Lexer emits Tokens. Tokens have a type, a content, and identify a range of byte offsets where this content/slice occurs.
Parser reads Tokens and creates a structured document as Abstract Syntax Tree.

== Lexing state diagram notes

• defining character classes (set of acceptable characters for identifiers/… or parts of it) can be helpful to maintain an overview over admissible characters
• when reading a string, the edge leading to a node reads the first character and a self-loop on the node reads further characters
• for escaping, the best approach is to assign special semantics to one escape character.

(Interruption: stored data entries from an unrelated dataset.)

theorem State.rounded_pointed (u : Nat) (m : Word16) (h : s.Pointed) : (s.rounded u m).Pointed := by
  unfold State.rounded
  cases s.line.count with
  | none =>
    intro c point
    cases c
    · exact State.expiredAt_pointed m h .a point
    · exact State.expiredAt_pointed m h .b point
  | some n =>
    dsimp only
    split
    · exact h
    · split
      · have missed : s.setMiss.Pointed := State.Pointed.of_eng h fun c => by cases c <;> rfl
        exact State.Pointed.of_eng (State.expiredAt_pointed m missed) fun c => by cases c <;> rfl
      · exact State.Pointed.of_eng h fun c => by cases c <;> rfl

theorem State.headed_pointed (f : Frame) (d : Bool) (h : s.Pointed) : (s.headed f d).Pointed :=
  State.Pointed.of_eng h fun c => by cases c <;> rfl

theorem State.itemsTaken_pointed (f : Frame) (h : s.Pointed) : (s.itemsTaken f).Pointed :=
  State.Pointed.of_eng h fun c => by cases c <;> rfl

theorem State.heard_pointed (f : Frame) (h : s.Pointed) : (s.heard f).Pointed := by
  have headed := State.headed_pointed f (s.line.count.any fun n => n != f.round)
    (State.rounded_pointed f.sender.toNat f.round h)
  exact State.itemsTaken_pointed f (State.Pointed.of_eng headed fun c => by cases c <;> rfl)

theorem State.realigned_pointed (p u : Nat) (n : Word16) (h : s.Pointed) : (s.realigned p u n).Pointed := by
  unfold State.realigned
  dsimp only
  split
  · exact State.Pointed.of_eng (State.roundClosed_pointed n
      (s := { s with line := { s.line with record := { s.line.record with clean := false } } })
      (State.Pointed.of_eng h fun c => by cases c <;> rfl)) fun c => by cases c <;> rfl
  · exact State.Pointed.of_eng h fun c => by cases c <;> rfl

/-! ## Items -/

/-- An item changes the tracker and the sticky bits alone (R39). -/
theorem applyItem_frame (sender : Nat) (exitFlag : Bool) (s : State) (i : Item) :
    applyItem sender exitFlag s i =
      { s with tracker := (applyItem sender exitFlag s i).tracker, sticky := (applyItem sender exitFlag s i).sticky } := by
  cases i with
  | announce n y o =>
    unfold applyItem applyAnnounce evictIfFull
    dsimp only
    repeat' split
    all_goals rfl
  | dispute n y o =>
    unfold applyItem applyDispute
    dsimp only
    split <;> rfl
  | resync n =>
    unfold applyItem applyResync
    dsimp only
    split <;> rfl
  | depart n =>
    unfold applyItem applyDepart
    dsimp only
    repeat' split
    all_goals rfl
  | result r => rfl

/-- An item reads of the state the tracker, the sticky bits and the own address. -/
theorem applyItem_congr (sender : Nat) (exitFlag : Bool) (i : Item) (tracker : t.tracker = s.tracker)
    (sticky : t.sticky = s.sticky) (own : t.own = s.own) :
    (applyItem sender exitFlag t i).tracker = (applyItem sender exitFlag s i).tracker
      ∧ (applyItem sender exitFlag t i).sticky = (applyItem sender exitFlag s i).sticky := by
  cases i with
  | announce n y o =>
    unfold applyItem applyAnnounce evictIfFull
    dsimp only
    rw [tracker, own]
    repeat' split
    all_goals simp only [tracker, sticky, and_self]
  | dispute n y o =>
    unfold applyItem applyDispute
    dsimp only
    split <;> simp only [tracker, sticky, and_self]
  | resync n =>
    unfold applyItem applyResync
    dsimp only
    split <;> simp only [tracker, sticky, and_self]
  | depart n =>
    unfold applyItem applyDepart
    dsimp only
    repeat' split
    all_goals simp only [tracker, sticky, and_self]
  | result r => exact ⟨tracker, sticky⟩

theorem applyItem_own (sender : Nat) (exitFlag : Bool) (s : State) (i : Item) :
    (applyItem sender exitFlag s i).own = s.own := by
  rw [applyItem_frame]
  rfl

theorem applyItems_cons (sender : Nat) (exitFlag : Bool) (i : Item) (items : List Item) (s : State) :
    applyItems sender exitFlag (i :: items) s = applyItems sender exitFlag items (applyItem sender exitFlag s i) := rfl

theorem applyItems_frame (sender : Nat) (exitFlag : Bool) (items : List Item) :
    ∀ s : State, applyItems sender exitFlag items s =
      { s with
        tracker := (applyItems sender exitFlag items s).tracker, sticky := (applyItems sender exitFlag items s).sticky } := by
  induction items with
  | nil => exact fun _ => rfl
  | cons i items ih =>
    intro s
    rw [applyItems_cons, ih, applyItem_frame]

theorem applyItems_congr (sender : Nat) (exitFlag : Bool) (items : List Item) :
    ∀ {s t : State}, t.tracker = s.tracker → t.sticky = s.sticky → t.own = s.own →
      (applyItems sender exitFlag items t).tracker = (applyItems sender exitFlag items s).tracker
        ∧ (applyItems sender exitFlag items t).sticky = (applyItems sender exitFlag items s).sticky := by
  induction items with
  | nil => exact fun tracker sticky _ => ⟨tracker, sticky⟩
  | cons i items ih =>
    intro s t tracker sticky own
    obtain ⟨tracker', sticky'⟩ := applyItem_congr sender exitFlag i tracker sticky own
    exact ih tracker' sticky' (by rw [applyItem_own, applyItem_own, own])

theorem applyItems_eq (f : Frame) (s : State) : applyItems f.sender.toNat f.exit f.items s = s.itemsTaken f :=
  applyItems_frame _ _ _ _

/-- The items of a frame beside another line controller with the same straps. -/
theorem State.itemsTaken_line (f : Frame) (s : State) (l : LineCtl) (straps : l.straps = s.line.straps) :
    ({ s with line := l } : State).itemsTaken f = { s.itemsTaken f with line := l } := by
  obtain ⟨tracker, sticky⟩ := applyItems_congr f.sender.toNat f.exit f.items (s := s) (t := { s with line := l }) rfl rfl
    (by rw [State.own, State.own, straps])
  unfold State.itemsTaken
  dsimp only
  rw [tracker, sticky]

/-! ## The header -/

/-- The part with other miss flags and another line controller. -/
def State.besides (s : State) (p q : Bool) (l : LineCtl) : State :=
  { s with view := { s.view with miss := p, missThisRound := q }, line := l }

This escaping character allows to write the literal escape character as well.
• you will need at least 2 iterations until you write the final lexing state diagram
• for each node of the diagram think through whether you have all possible inputs covered properly to detect grammar problems early

Some of these properties work very well for syntaxes which only have single-letter operators, but not long keywords to test with. Hence little lookahead is required.

== Lexer/Parser rules

1. The set of Tokens must be non-overlapping and cover the entire text document.
3. A error in the Lexer or Parser must always be generated such that the problematic Token is attached to the error to generate a visual error message with {call stack with names of all source files, source code with 1 line before and 1 line after, line number and column, visual guide to token in source line}
4. The Parser must implement an interface to answer the question "after reading these tokens, can this be the end of the document?"
5. Decide for your implementation whether Lexer/Parser have access to the entire source code in memory. If so, references could lead to the token content/slice inside the source code. Or copy all values to get a more pure/independent structure.
6. The AST can be serialized into a normalized representation
7. Depending on memory management requirements: Try to design the parser such that access to the source code is not required after parsing has finished.

== Desirable features

• Tokens should have an "original content" representation, but also a "debug" representation (with readable byte offsets)
• AST node should have an "structural" representation (type of a node in the tree), "debug" representation (yielding all attributes of a node, non-recursively) and a "complete" representation (yielding all attributes of a node, recursively)
• The set of tokens should be XML-serializable (here start is inclusive, end is exclusive):
  <tokens><token type="identifier" start="0" end="3">abc</token>…</tokens>
• Create XML serialization of AST where additional fields declare (e.g.) whether this element defines the contained identifier
• Provide tools which – given an AST – can return documentation/testcase/definition-line/… for a given identifier

== How can user requirements be implemented then?

REPL capabilities → lexer can tell whether the end is reached, an additional interface could allow to determine which characters might follow next
syntax highlighting → XML serializability of Token sequence
auto-formatting → normalized representation of AST

== interfaces and objects

Token:
	type: enum-value
	content: bytes
	start: u32
	end: u32

	original_representation() → bytes
	debug_representation() → string

TreeNode:
	name: string
	attributes: Map[string, any]
	children: Maybe<[TreeNode]>
	start: u32
	end: u32

	structural_representation() → string
	debug_representation() → string
	complete_representation() → string

Lexer:
	lexing_state: enum-value
	cache: bytes

	consume(bytes) -> Maybe<[Token]>
	end() -> Maybe<[Token]>

Parser:
	root: TreeNode
	stack: [&TreeNode]

	consume(Token)
	has_finished() → bool
	end() → TreeNode

TokensSerialized:
	root: XMLDocument

	attach(Token)
	end() → XMLDocument

function serialize_tree(tree: TreeNode) → XMLDocument
function identify(tree: TreeNode, query: string) → TreeNode